Hydrodynamic aspects

In most marine applications, the propulsion system propels the vessel forward to move it from one location to another. For offshore 
drilling vessels, on the other hand, the main purpose of the propulsion units is to keep the rigs exactly in their place, independent of the weather conditions, waves and current. This function, known as dynamic positioning, is executed by a number of steerable thrusters to generate a net-force on the vessel, which counteracts the environmental forces acting on the vessel, such as wind forces and the effects of currents. 

In order to create as much thrust as possible in all directions, the thrusters are positioned at critical, pre-selected locations 
on the vessel. Typically, semi-sub(mersible) drill rigs with two pontoons have a total of 6 or 8 thruster units. The thrusters are placed at the front and aft of the pontoons, and sometimes also in the middle. This differs distinctly from main propulsion systems where the propeller is always located at the stern of the vessel.

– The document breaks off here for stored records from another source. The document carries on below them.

/-- A DECODE's blocks lie in the block array when its checks pass (42_stream_decoder.md R187). -/
theorem DecodeReady.addr_le {s : State} (h : DecodeReady s) {n : Nat} (hn : n < decodeBlockTotal s) :
    (decodeArgs s n).addr + 34 ≤ s.siBlockBase.toNat + s.siBlockSize.toNat := by
  obtain ⟨J, C, hC, rfl⟩ := slot_exists n h.channels.1
  have hT : decodeBlockTotal s = (s.frameCount.toNat + 63) / 64 * s.siChannelCount.toNat + 0 := rfl
  rw [hT, slot_lt_iff hC h.channels.1] at hn
  have h1 := h.blocks (by omega)
  have h2 : (s.frameOffset.toNat / 64 + (J + 1)) * s.siChannelCount.toNat ≤
      (s.frameOffset.toNat / 64 + (s.frameCount.toNat + 63) / 64) * s.siChannelCount.toNat :=
    Nat.mul_le_mul_right _ (by omega)
  rw [← Nat.add_assoc, Nat.succ_mul] at h2
  rw [decodeArgs_slot s hC]
  simp only [refAddr]
  omega

/-- Reading CH after an entry is written. -/
theorem getD_set (l : List ChannelState) (a c : Nat) (v : ChannelState) (ha : a < l.length) :
    (l.set a v).getD c ChannelState.zero = if c = a then v else l.getD c ChannelState.zero := by
  by_cases h : c = a
  · subst h
    simp [List.getD, ha]
  · rw [if_neg h]
    simp [List.getD, List.getElem?_set_ne (Ne.symm h)]

/-- What the first blocks of a DECODE have done (42_stream_decoder.md R184, R198), from a state whose CH is the call's
entry state. -/
structure StreamDone (s : State) (n : Nat) : Prop where
  chans : ∀ J C c, C < s.siChannelCount.toNat → n = J * s.siChannelCount.toNat + C → c < s.siChannelCount.toNat →
    (afterBlocks s n).channel c = refStream s c (if c < C then J + 1 else J)
  others : ∀ c, s.siChannelCount.toNat ≤ c → (afterBlocks s n).channel c = s.channel c
  samples : ∀ f c, f < s.frameCount.toNat → c < s.siChannelCount.toNat →
    f / 64 * s.siChannelCount.toNat + c < n →
    Memory.read? (afterBlocks s n).outMem (s.outBase.toNat + f * s.siChannelCount.toNat + c) =
      some (sampleBits s.params.outFmt (refSample s f c))
  rest : ∀ e, (∀ f c, f < s.frameCount.toNat → c < s.siChannelCount.toNat →
      f / 64 * s.siChannelCount.toNat + c < n → e ≠ s.outBase.toNat + f * s.siChannelCount.toNat + c) →
    Memory.read? (afterBlocks s n).outMem e = Memory.read? s.outMem e
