-- ==== Sys2Proof/Laws/Registers.lean ====
section
/-! SUPPORT. The register file: the value at each index, and what a write of each index is. -/

namespace Sys2Proof.Machine

@[simp] theorem State.regValue_0 (s : State) : s.regValue 0 = 0 := rfl
@[simp] theorem State.regValue_1 (s : State) : s.regValue 1 = s.status.word := rfl
@[simp] theorem State.regValue_2 (s : State) : s.regValue 2 = Params.configWord s.params := rfl
@[simp] theorem State.regValue_3 (s : State) : s.regValue 3 = s.inBase := rfl
@[simp] theorem State.regValue_4 (s : State) : s.regValue 4 = s.inLen := rfl
@[simp] theorem State.regValue_5 (s : State) : s.regValue 5 = s.outBase := rfl
@[simp] theorem State.regValue_6 (s : State) : s.regValue 6 = s.outLen := rfl
@[simp] theorem State.regValue_7 (s : State) : s.regValue 7 = s.frameOffset := rfl
@[simp] theorem State.regValue_8 (s : State) : s.regValue 8 = s.frameCount.setWidth 64 := rfl
@[simp] theorem State.regValue_9 (s : State) : s.regValue 9 = s.blkAddr := rfl
@[simp] theorem State.regValue_10 (s : State) : s.regValue 10 = s.blkArgs.word := rfl
@[simp] theorem State.regValue_11 (s : State) : s.regValue 11 = s.chSel.setWidth 64 := rfl
@[simp] theorem State.regValue_12 (s : State) : s.regValue 12 = s.chStateWord := rfl
@[simp] theorem State.regValue_13 (s : State) : s.regValue 13 = s.siBlockBase := rfl
@[simp] theorem State.regValue_14 (s : State) : s.regValue 14 = s.siBlockSize := rfl
@[simp] theorem State.regValue_15 (s : State) : s.regValue 15 = s.siSampleRate := rfl
@[simp] theorem State.regValue_16 (s : State) : s.regValue 16 = s.siFrameCount := rfl
@[simp] theorem State.regValue_17 (s : State) : s.regValue 17 = s.siChannelCount.setWidth 64 := rfl
@[simp] theorem State.regValue_18 (s : State) : s.regValue 18 = s.nextFrame := rfl
@[simp] theorem State.regValue_19 (s : State) : s.regValue 19 = s.decoded := rfl

/-- A reserved index reads 0 (10_state.md R24). -/
theorem State.regValue_ge (s : State) {j : Nat} (h : 20 ≤ j) : s.regValue j = 0 := by
  obtain ⟨k, rfl⟩ : ∃ k, j = k + 20 := ⟨j - 20, by omega⟩
  rfl

@[simp] theorem writeReg_0 (v : Word64) (s : State) : writeReg 0 v s = startCommand v s := rfl
@[simp] theorem writeReg_3 (v : Word64) (s : State) : writeReg 3 v s = { s with inBase := v } := rfl
@[simp] theorem writeReg_4 (v : Word64) (s : State) : writeReg 4 v s = { s with inLen := v } := rfl
@[simp] theorem writeReg_5 (v : Word64) (s : State) : writeReg 5 v s = { s with outBase := v } := rfl
@[simp] theorem writeReg_6 (v : Word64) (s : State) : writeReg 6 v s = { s with outLen := v } := rfl
@[simp] theorem writeReg_7 (v : Word64) (s : State) : writeReg 7 v s = { s with frameOffset := v } := rfl
@[simp] theorem writeReg_8 (v : Word64) (s : State) : writeReg 8 v s = { s with frameCount := v.setWidth 32 } := rfl
@[simp] theorem writeReg_9 (v : Word64) (s : State) : writeReg 9 v s = { s with blkAddr := v } := rfl
@[simp] theorem writeReg_10 (v : Word64) (s : State) : writeReg 10 v s = { s with blkArgs := BlkArgs.ofWord v } := rfl
@[simp] theorem writeReg_11 (v : Word64) (s : State) : writeReg 11 v s = { s with chSel := v.setWidth 16 } := rfl
@[simp] theorem writeReg_12 (v : Word64) (s : State) : writeReg 12 v s = writeChState v s := rfl

/-- A write of STATUS or CONFIG has no effect (10_state.md R24). -/
theorem writeReg_status (v : Word64) (s : State) : writeReg 1 v s = s := rfl

theorem writeReg_config (v : Word64) (s : State) : writeReg 2 v s = s := rfl

/-- A write of an RO register or a reserved index has no effect (10_state.md R24). -/
theorem writeReg_ge (v : Word64) (s : State) {i : Nat} (h : 13 ≤ i) : writeReg i v s = s := by
  obtain ⟨k, rfl⟩ : ∃ k, i = k + 13 := ⟨i - 13, by omega⟩
  rfl

theorem Status.word_zero : Status.word Status.zero = 0 := by decide

theorem BlkArgs.word_zero : BlkArgs.word { count := 0, channel := 0, stride := 0 } = 0 := by decide

/-- A zero entry reads 0 through the CH_STATE window, whatever the selector (10_state.md R22, R35). -/
theorem window_zero (n k : Nat) :
    ChannelState.window ((List.replicate n ChannelState.zero).getD k ChannelState.zero) = 0 := by
  have h : (List.replicate n ChannelState.zero).getD k ChannelState.zero = ChannelState.zero := by
    simp only [List.getD, List.getElem?_replicate]
    split <;> rfl
  rw [h]
  decide

/-- Every register reads 0 after reset, but CONFIG (70_reset_and_hazards.md R241). -/
theorem regValue_resetWith (p : Params) {i : Nat} (h : i ≠ 2) : (State.resetWith p).regValue i = 0 := by
  by_cases h20 : i < 20
  · rcases (by omega : i = 1 ∨ i = 10 ∨ i = 12 ∨ (i ≠ 1 ∧ i ≠ 10 ∧ i ≠ 12)) with rfl | rfl | rfl | ⟨h1, h10, h12⟩
    · rw [State.regValue_1]
      exact Status.word_zero
    · rw [State.regValue_10]
      exact BlkArgs.word_zero
    · rw [State.regValue_12, State.chStateWord, State.channel]
      have := window_zero p.maxChannels (State.resetWith p).chSel.toNat
      split
      · exact this
      · rfl
    · interval_cases i <;> first | contradiction | rfl
  · rw [State.regValue_ge _ (by omega)]

/-- Every write is one of these (10_state.md R24 to R35): the command, one argument register, the CH_STATE window, or
nothing. -/
theorem writeReg_cases (i : Nat) (v : Word64) (s : State) :
    (i = 0 ∧ writeReg i v s = startCommand v s) ∨ (i = 12 ∧ writeReg i v s = writeChState v s) ∨
    (3 ≤ i ∧ i ≤ 11 ∧ ∃ b l ob ol fo fc ba bb cs, writeReg i v s =
      { s with
        inBase := b, inLen := l, outBase := ob, outLen := ol, frameOffset := fo, frameCount := fc, blkAddr := ba
        blkArgs := bb, chSel := cs }) ∨
    writeReg i v s = s := by
  by_cases h : i < 13
  · interval_cases i
    · exact .inl ⟨rfl, rfl⟩
    · exact .inr (.inr (.inr rfl))
    · exact .inr (.inr (.inr rfl))
    · exact .inr (.inr (.inl ⟨by omega, by omega, v, s.inLen, s.outBase, s.outLen, s.frameOffset, s.frameCount, s.blkAddr,
        s.blkArgs, s.chSel, rfl⟩))
    · exact .inr (.inr (.inl ⟨by omega, by omega, s.inBase, v, s.outBase, s.outLen, s.frameOffset, s.frameCount, s.blkAddr,
        s.blkArgs, s.chSel, rfl⟩))
    · exact .inr (.inr (.inl ⟨by omega, by omega, s.inBase, s.inLen, v, s.outLen, s.frameOffset, s.frameCount, s.blkAddr,
        s.blkArgs, s.chSel, rfl⟩))
    · exact .inr (.inr (.inl ⟨by omega, by omega, s.inBase, s.inLen, s.outBase, v, s.frameOffset, s.frameCount, s.blkAddr,
        s.blkArgs, s.chSel, rfl⟩))
    · exact .inr (.inr (.inl ⟨by omega, by omega, s.inBase, s.inLen, s.outBase, s.outLen, v, s.frameCount, s.blkAddr,
        s.blkArgs, s.chSel, rfl⟩))
    · exact .inr (.inr (.inl ⟨by omega, by omega, s.inBase, s.inLen, s.outBase, s.outLen, s.frameOffset, v.setWidth 32,
        s.blkAddr, s.blkArgs, s.chSel, rfl⟩))
    · exact .inr (.inr (.inl ⟨by omega, by omega, s.inBase, s.inLen, s.outBase, s.outLen, s.frameOffset, s.frameCount, v,
        s.blkArgs, s.chSel, rfl⟩))
    · exact .inr (.inr (.inl ⟨by omega, by omega, s.inBase, s.inLen, s.outBase, s.outLen, s.frameOffset, s.frameCount,
        s.blkAddr, BlkArgs.ofWord v, s.chSel, rfl⟩))
    · exact .inr (.inr (.inl ⟨by omega, by omega, s.inBase, s.inLen, s.outBase, s.outLen, s.frameOffset, s.frameCount,
        s.blkAddr, s.blkArgs, v.setWidth 16, rfl⟩))
    · exact .inr (.inl ⟨rfl, rfl⟩)
  · exact .inr (.inr (.inr (writeReg_ge v s (by omega))))

/-- The CH_STATE window of an entry whose index fits it, as a number (10_state.md R35). -/
theorem ChannelState.window_toNat (c : ChannelState) (h : c.index < 128) :
    c.window.toNat = c.index + (BitVec.ofInt 16 c.predictor).toNat * 65536 := by
  rw [ChannelState.window, BitVec.toNat_append, BitVec.toNat_append, BitVec.toNat_append]
  simp only [BitVec.toNat_ofNat, Nat.shiftLeft_eq]
  have := (BitVec.ofInt 16 c.predictor).isLt
  generalize (BitVec.ofInt 16 c.predictor).toNat = p at *
  rw [show c.index % 2 ^ 7 = c.index by omega, show 0 % 2 ^ 32 * 2 ^ 16 ||| p = p by simp,
    show p * 2 ^ 9 ||| 0 % 2 ^ 9 = p * 2 ^ 9 by simp, ← Nat.shiftLeft_eq, ← Nat.shiftLeft_add_eq_or_of_lt (by omega),
    Nat.shiftLeft_eq]
  omega

/-- Everything one access of the host can do (70_reset_and_hazards.md R244 to R246): a dropped write, a register write, a
register read, a hazard, or an access to IN or OUT. -/
theorem hostAccess_next {a : HostAccess} {s t : State} (h : hostAccess a s = .next t) :
    (∃ i v, a = .regWrite i v ∧ s.status.busy = true ∧ t = { s with status := s.status.overran }) ∨
    (∃ i v, a = .regWrite i v ∧ s.status.busy = false ∧ t = writeReg i v s) ∨
    (∃ i, a = .regRead i ∧ t = hostRegRead i s) ∨
    (s.status.busy = true ∧ t = recordHazard s) ∨
    (∃ addr b, a = .inWrite addr b ∧ s.status.busy = false ∧ addr < s.params.inSize ∧ t = s.storeIn addr b) ∨
    (∃ addr, a = .inRead addr ∧ t = s.note (.inByte addr (s.inByte addr))) ∨
    (∃ e v, a = .outWrite e v ∧ s.status.busy = false ∧ e < s.params.outSize ∧
      t = s.storeOut e (elementBits s.params.outFmt v)) ∨
    (∃ e, a = .outRead e ∧ s.status.busy = false ∧ t = s.note (.outElem e (s.outElem e))) := by
  cases hb : s.status.busy <;> cases a <;>
    simp only [hostAccess, hostRegWrite, hb, Bool.false_eq_true, if_true, if_false] at h <;>
    (try split_ifs at h) <;> cases h <;> simp_all

/-- A register read leaves everything but what the host keeps and the draw counter. -/
theorem hostRegRead_frame (i : Nat) (s : State) :
    ∃ v n, hostRegRead i s = { s.note (.reg i v) with draws := n } ∧ (i = 1 → v = s.status.word) := by
  unfold hostRegRead
  split
  · next h => exact ⟨_, _, rfl, fun hi => absurd hi h.2.1⟩
  · exact ⟨s.regValue i, s.draws, rfl, fun hi => by subst hi; rfl⟩

end Sys2Proof.Machine
end

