-- ==== Sys2Proof/Tests/Slice0.lean ====
section
/-! SUPPORT. The model's own tests: the refusals of WellFormed, words written out from the encodings of the spec,
single steps with the values of 95_test_vectors.md, and for every statement with hypotheses a witness that meets them. -/

namespace Sys2Proof.Tests

open Sys2Proof Sys2Proof.Machine

set_option Elab.async false

/-! ### WellFormed: ill-formed terms are refused -/

theorem test_wf_other_with_tag_desc : (Instr.chunkOther 0x64657363#32 0#64).wellFormed = false := by decide
theorem test_wf_other_with_tag_pakt : (Instr.chunkOther 0x70616B74#32 0#64).wellFormed = false := by decide
theorem test_wf_other_with_tag_data : (Instr.chunkOther 0x64617461#32 0#64).wellFormed = false := by decide
theorem test_wf_other_with_free_tag : (Instr.chunkOther 0x66726565#32 6#64).wellFormed = true := by decide

/-! ### Decoding: words from the tables of 30_encoding.md R81, R93, R84 and R85 -/

theorem test_decode_commands :
    [0x0#64, 0x1#64, 0x2#64, 0x3#64, 0x4#64].map decodeCommand =
      [.ok .nop, .ok .parse, .ok .decode, .ok .decodeBlock, .ok .resetState] := by decide

theorem test_decode_illegal_commands :
    [0x5#64, 0xF#64, 0x10#64, 0x8000000000000001#64].map decodeCommand =
      [.error .reservedOp, .error .reservedOp, .error .reservedBits, .error .reservedBits] := by decide

theorem test_decode_codes_that_add :
    [0b0000#4, 0b0001#4, 0b0010#4, 0b0011#4, 0b0100#4, 0b0101#4, 0b0110#4, 0b0111#4].map decodeCode =
      [.codeP0, .codeP1, .codeP2, .codeP3, .codeP4, .codeP5, .codeP6, .codeP7] := by decide

theorem test_decode_codes_that_subtract :
    [0b1000#4, 0b1001#4, 0b1010#4, 0b1011#4, 0b1100#4, 0b1101#4, 0b1110#4, 0b1111#4].map decodeCode =
      [.codeN0, .codeN1, .codeN2, .codeN3, .codeN4, .codeN5, .codeN6, .codeN7] := by decide

/-- 'desc' with size 32. -/
theorem test_decode_desc :
    decodeChunkHeader [0x64#8, 0x65#8, 0x73#8, 0x63#8, 0, 0, 0, 0, 0, 0, 0, 0x20#8] = .ok (.chunkDesc 32#64) := by decide

/-- 'pakt' with size 24. -/
theorem test_decode_pakt :
    decodeChunkHeader [0x70#8, 0x61#8, 0x6B#8, 0x74#8, 0, 0, 0, 0, 0, 0, 0, 0x18#8] = .ok (.chunkPakt 24#64) := by decide

/-- 'data' with size -1. -/
theorem test_decode_data :
    decodeChunkHeader ([0x64#8, 0x61#8, 0x74#8, 0x61#8] ++ List.replicate 8 0xFF#8) =
      .ok (.chunkData 0xFFFFFFFFFFFFFFFF#64) := by decide

/-- 'free' with size 0x0102030405060708: every byte of the size in its place. -/
theorem test_decode_other :
    decodeChunkHeader [0x66#8, 0x72#8, 0x65#8, 0x65#8, 1, 2, 3, 4, 5, 6, 7, 8] =
      .ok (.chunkOther 0x66726565#32 0x0102030405060708#64) := by decide

theorem test_decode_short_header : decodeChunkHeader [0x64#8, 0x65#8, 0x73#8] = .error .headerLength := by decide

/-- The low nibble of a byte is the even code, the high nibble the odd one (30_encoding.md R94). -/
theorem test_nibbles : nibbleOf 0 0x34#8 = 0x4#4 ∧ nibbleOf 1 0x34#8 = 0x3#4 := by decide

/-- The table's words, and 'data' with size 5 in the 96-bit layout. -/
theorem test_table_words :
    decodeTableWord 64 3 = some .decodeBlock ∧ decodeTableWord 64 16 = none ∧ decodeTableWord 8 0xA = some .codeN2 ∧
    decodeTableWord 4 0x7 = some .codeP7 ∧ decodeTableWord 32 0x64657363 = some (.chunkDesc 0) ∧
    decodeTableWord 96 0x0000000000000005_64617461 = some (.chunkData 5) := by decide

/-! ### Small states -/

/-- A small instance: two channels, 172 bytes of IN, 128 elements of OUT. -/
def smallParams : Params :=
  { outFmt := .pcm16, streamMode := .stateful, maxChannels := 2, inSize := 172, outSize := 128, outByteOrder := .little }

/-- The small instance after power-on. -/
def small : State := State.resetWith smallParams

/-- The small instance with these bytes at IN address 0 on. -/
def smallWith (bytes : List Byte) : State := State.storeInBytes 0 bytes small

/-- A command word is pending. -/
def pendingWord (w : Word64) (s : State) : State := { s with pending := w, status := s.status.started }

/-- A turn is next. -/
def turnNext (t : Turn) (s : State) : State := { s with schedule := [t] }

/-- A one-code block whose sample goes to element 127. -/
def codeRun (pred : Int) (index : Nat) : BlockRun :=
  { outBase := 127, stride := 1, addr := 0, count := 1, chan := 0, blockNo := 0, k := 0, pred := pred, index := index,
    step := stepAt index }

/-- A one-code block at element 127, the last of OUT, with this running state. -/
def codeState (pred : Int) (index : Nat) : State :=
  { small with run := .block (codeRun pred index) }

/-- The sample written and the new index, after an instruction of the code format. -/
def codeResult (i : Instr) (pred : Int) (index : Nat) : Option (Word32 × Nat) :=
  match exec i (codeState pred index) with
  | .next t => match t.run with
    | .block b => some (t.outElem 127, b.index)
    | .idle | .walk _ => none
  | .fault _ | .refused _ => none

/-- The first 104 bytes of container F1 (95_test_vectors.md section 2): everything before its blocks. -/
def f1Bytes : List Byte :=
  [0x63, 0x61, 0x66, 0x66, 0x00, 0x01, 0x00, 0x00, 0x64, 0x65, 0x73, 0x63, 0x00, 0x00, 0x00, 0x00] ++
  [0x00, 0x00, 0x00, 0x20, 0x40, 0xe5, 0x88, 0x80, 0x00, 0x00, 0x00, 0x00, 0x69, 0x6d, 0x61, 0x34] ++
  [0x00, 0x00, 0x00, 0x00, 0x00, 0x00, 0x00, 0x22, 0x00, 0x00, 0x00, 0x40, 0x00, 0x00, 0x00, 0x01] ++
  [0x00, 0x00, 0x00, 0x00, 0x70, 0x61, 0x6b, 0x74, 0x00, 0x00, 0x00, 0x00, 0x00, 0x00, 0x00, 0x18] ++
  [0x00, 0x00, 0x00, 0x00, 0x00, 0x00, 0x00, 0x02, 0x00, 0x00, 0x00, 0x00, 0x00, 0x00, 0x00, 0x80] ++
  [0x00, 0x00, 0x00, 0x00, 0x00, 0x00, 0x00, 0x00, 0x64, 0x61, 0x74, 0x61, 0x00, 0x00, 0x00, 0x00] ++
  [0x00, 0x00, 0x00, 0x48, 0x00, 0x00, 0x00, 0x00]

/-- F1 in IN, its length in IN_LEN, and element 3 of CH set so that PARSE's reset of CH is seen. -/
def f1 : State := { smallWith f1Bytes with inLen := 172, ch := [{ index := 3, predictor := 9 }, ChannelState.zero] }

/-- Block A (95_test_vectors.md section 2): preamble 0, then 0x34 in every code byte; 3 bytes are enough for 2 codes. -/
def blockA : List Byte := [0x00, 0x00, 0x34, 0x34]

/-- DECODE_BLOCK of the block at 0: (COUNT, CHANNEL, STRIDE), an output window of `len` elements at 0. -/
def blockCall (bytes : List Byte) (count : BitVec 7) (channel : BitVec 16) (stride : BitVec 32) (len : Word64) : State :=
  { smallWith bytes with blkArgs := { count := count, channel := channel, stride := stride }, outLen := len }

/-- A parsed stream of `chans` channels whose block array is the 136 bytes at 0. -/
def stream (bytes : List Byte) (chans frames : Word32) : State :=
  { smallWith bytes with
    status := Status.zero.parseDone, siBlockSize := 136, siFrameCount := 128, siChannelCount := chans
    frameCount := frames, outLen := 128 }

/-- Read a fact off an outcome that is a next state. -/
def nextHas (o : Result) (p : State → Bool) : Bool :=
  match o with
  | .next t => p t
  | .fault _ | .refused _ => false

/-- Both outcomes are next states, and the same. -/
def sameNext (o o' : Result) : Bool := nextHas o fun t => nextHas o' fun t' => t == t'

theorem nextHas_exists {o : Result} {p : State → Bool} (h : nextHas o p = true) : ∃ t, o = .next t ∧ p t = true := by
  cases o with
  | next t => exact ⟨t, rfl, h⟩
  | fault f => cases h
  | refused r => cases h

/-! ### Single steps, with the values of 95_test_vectors.md -/

/-- Section 3.1, at index 40. -/
theorem test_codes_that_add_at_40 :
    [Instr.codeP0, .codeP1, .codeP2, .codeP3, .codeP4, .codeP5, .codeP6, .codeP7].map (fun i => codeResult i 0 40) =
      [some (42, 39), some (126, 39), some (210, 39), some (294, 39), some (379, 42), some (463, 44), some (547, 46),
        some (631, 48)] := by decide +kernel

/-- Section 3.1, at index 40: the patterns of -42, -126, -210, -294, -379, -463, -547, -631. -/
theorem test_codes_that_subtract_at_40 :
    [Instr.codeN0, .codeN1, .codeN2, .codeN3, .codeN4, .codeN5, .codeN6, .codeN7].map (fun i => codeResult i 0 40) =
      [some (65494, 39), some (65410, 39), some (65326, 39), some (65242, 39), some (65157, 42), some (65073, 44),
        some (64989, 46), some (64905, 48)] := by decide +kernel

/-- Section 3.2: V-CLAMP-1, V-CLAMP-2, V-CLAMP-5, V-CLAMP-6. -/
theorem test_code_clamps :
    codeResult .codeP7 32000 88 = some (32767, 88) ∧ codeResult .codeN7 (-32000) 88 = some (32768, 88) ∧
    codeResult .codeN4 (-3) 1 = some (65524, 3) ∧ codeResult .codeP0 32767 88 = some (32767, 87) := by decide +kernel

/-- Section 3.3: the seeds of 0x8058, 0x7FD8, 0x1234 and 0xFF80, and the index of 0x1234. -/
theorem test_preambles :
    preambleSeed 0x8058#16 = -32768 ∧ preambleSeed 0x7FD8#16 = 32640 ∧ preambleSeed 0x1234#16 = 4608 ∧
    preambleSeed 0xFF80#16 = -128 ∧ preambleIndex 0x1234#16 = 52 := by decide

/-- Section 3.6. -/
theorem test_float32 :
    [32767, -32768, 0, 1, -1, 513, 517, 3204, 32672].map float32Bits =
      [0x3F800000, 0xBF800100, 0x00000000, 0x38000100, 0xB8000100, 0x3C804100, 0x3C814102, 0x3DC84190, 0x3F7F41FE] := by
  decide +kernel

/-- V-BLK-O5 with stride 2 (section 3.7's last row, from element 0). -/
theorem test_decodeBlock_O5 :
    nextHas (exec .decodeBlock (blockCall [0x00, 0x00, 0x21, 0x43, 0x65] 5 0 2 9)) (fun t =>
      t.outMem == [(0, 1), (2, 4), (4, 8), (6, 15), (8, 27)] && t.ch == [⟨6, 27⟩, ⟨0, 0⟩] && t.status.word == 0) = true := by
  decide +kernel

/-- V-BLK-X's preamble: BAD_INDEX, and STATUS from reset is 0x418. -/
theorem test_decodeBlock_badIndex :
    nextHas (exec .decodeBlock (blockCall [0x0C, 0xFF] 64 0 1 64)) (fun t =>
      t.outMem == [] && t.ch == small.ch && t.status.word == 0x418#64) = true := by decide +kernel

/-- Block A's first two samples through DECODE: 7 and 14, and {1, 14} after them. -/
theorem test_decode_A2 :
    nextHas (exec .decode (stream blockA 1 2)) (fun t =>
      t.outMem == [(0, 7), (1, 14)] && t.ch == [⟨1, 14⟩, ⟨0, 0⟩] && t.nextFrame == 2 && t.decoded == 2) = true := by
  decide +kernel

/-- V-DEC-N0a: no frames. -/
theorem test_decode_no_frames :
    nextHas (exec .decode (stream blockA 1 0)) (fun t =>
      t.outMem == [] && t.ch == small.ch && t.nextFrame == 0 && t.status.word == 0x200#64) = true := by decide +kernel

/-- V-PA-1. -/
theorem test_parse_F1 :
    nextHas (exec .parse f1) (fun t =>
      t.siBlockBase == 104 && t.siBlockSize == 68 && t.siFrameCount == 128 && t.siChannelCount == 1 &&
        t.siSampleRate == 0x40E5888000000000#64 && t.status.word == 0x200#64 &&
        t.ch == [ChannelState.zero, ChannelState.zero]) = true := by decide +kernel

/-- V-PA-11: three bytes are no magic. -/
theorem test_parse_short :
    nextHas (exec .parse { smallWith [0x63, 0x61, 0x66] with inLen := 3 }) (fun t => t.status.word == 0x401#64) = true := by
  decide +kernel

theorem test_nop :
    nextHas (exec .nop (pendingWord 0 small)) (fun t => t == { small with status := Status.zero }) = true := by
  decide +kernel

theorem test_resetState :
    nextHas (exec .resetState { f1 with frameOffset := 64, decoded := 5 })
      (fun t => t == { smallWith f1Bytes with inLen := 172, frameOffset := 64, nextFrame := 64 }) = true := by
  decide +kernel

/-- A walk over F1 from its first chunk. -/
def freshWalk (cursor bufEnd : Nat) : WalkRun :=
  { cursor := cursor, bufEnd := bufEnd, desc := none, pakt := none, data := none }

/-- F1 in IN, with that walk in progress. -/
def f1Walk (cursor bufEnd : Nat) : State := { smallWith f1Bytes with run := .walk (freshWalk cursor bufEnd) }

/-- The walk after one chunk. -/
def walkOf (o : Result) : Option WalkRun :=
  match o with
  | .next t => match t.run with
    | .walk w => some w
    | .idle | .block _ => none
  | .fault _ | .refused _ => none

/-- F1's desc chunk: 44100.0 and one channel. -/
theorem test_chunkDesc :
    walkOf (exec (.chunkDesc 32) (f1Walk 8 172)) =
      some { freshWalk 52 172 with desc := some { rate := 0x40E5888000000000#64, chans := 1 } } := by decide +kernel

/-- F1's pakt chunk: 128 frames. -/
theorem test_chunkPakt :
    walkOf (exec (.chunkPakt 24) (f1Walk 52 172)) =
      some { freshWalk 88 172 with pakt := some 128 } := by decide +kernel

/-- F1's data chunk, with its size and with -1 (V-PA-9). -/
theorem test_chunkData :
    walkOf (exec (.chunkData 72) (f1Walk 88 172)) = walkOf (exec (.chunkData (-1)) (f1Walk 88 172)) ∧
    walkOf (exec (.chunkData 72) (f1Walk 88 172)) =
      some { freshWalk 172 172 with data := some { base := 104, size := 68 } } := by
  decide +kernel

A drill-rig with 8 thruster-units is shown in Figure 4. Each thruster unit has a range of steering angles in which the jet from the 
thruster may cause unwanted interaction effects, either with the pontoon or with  another thruster. This loss of performance 
is called a thrust-deduction factor. For thrusters on a drill rig, the thrust-deduction factor can be in the range of 15-50%, depending on location and steering angle.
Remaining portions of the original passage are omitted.